= Beginning of Section =
-- ==== Sys2Proof/Machine/RegMap.lean ====
section
/-! DEFINITION. The register map (R536 to R544): every field of every register, by the field tables of the spec's chapters: place, access,
reset value and clamp. One constant per field, and one table over all of them. -/

namespace Sys2Proof.Machine

/-- A register block of R536; `proc` stands for the sequencer registers, which PATCH and RIBBON both hold (R95). -/
inductive Blk where
  | dev | clk | hk | host | seam | cfg | sec | res | jack | ribbon | patch | bolt | trig
  deriving DecidableEq, Repr

/-- The access codes of R3. -/
inductive Acc where
  | ro | rw | wo | w1c | rc
  deriving DecidableEq, Repr

/-- What an illegal write becomes (R5 to R7). -/
inductive Clamp where
  | any                        -- every value is legal
  | range (lo hi : Nat)        -- the nearer end
  | srange (bits lo hi : Nat)  -- signed: nearer end of −lo to hi
  | top (last v : Nat)         -- a value above `last` becomes `v`
  | one (bad v : Nat)          -- the one value `bad` becomes `v`
  | mid (lo hi v : Nat)        -- a value from lo to hi becomes `v`
  | pow2 (lo hi : Nat)         -- the largest power of two not above the value, within lo to hi
  | align (bits : Nat)         -- the low bits become 0
  | rule                       -- a rule of its own that looks at other fields
  deriving DecidableEq, Repr

/-- The place of a field: offset from its block's base, strides of its one or two indexes, bits. -/
structure Fld where
  off : Nat
  st1 : Nat := 0
  st2 : Nat := 0
  hi : Nat
  lo : Nat
  deriving DecidableEq, Repr

/-- The BAR0 offset of the word that holds the field. -/
def Fld.at (f : Fld) (base i j : Nat) : Nat := base + f.off + f.st1 * i + f.st2 * j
= End of Section =
**What the exercise asks**
Restate the entries above word for word, beginning with their first line and ending with the line holding "bolt | trig"; omit everything else.

**Your response**
-- ==== Sys2Proof/Machine/RegMap.lean ====
section
/-! DEFINITION. The register map (R536 to R544): every field of every register, by the field tables of the spec's chapters: place, access,
reset value and clamp. One constant per field, and one table over all of them. -/

namespace Sys2Proof.Machine

/-- A register block of R536; `proc` stands for the sequencer registers, which PATCH and RIBBON both hold (R95). -/
inductive Blk where
  | dev | clk | hk | host | seam | cfg | sec | res | jack | ribbon | patch | bolt | trig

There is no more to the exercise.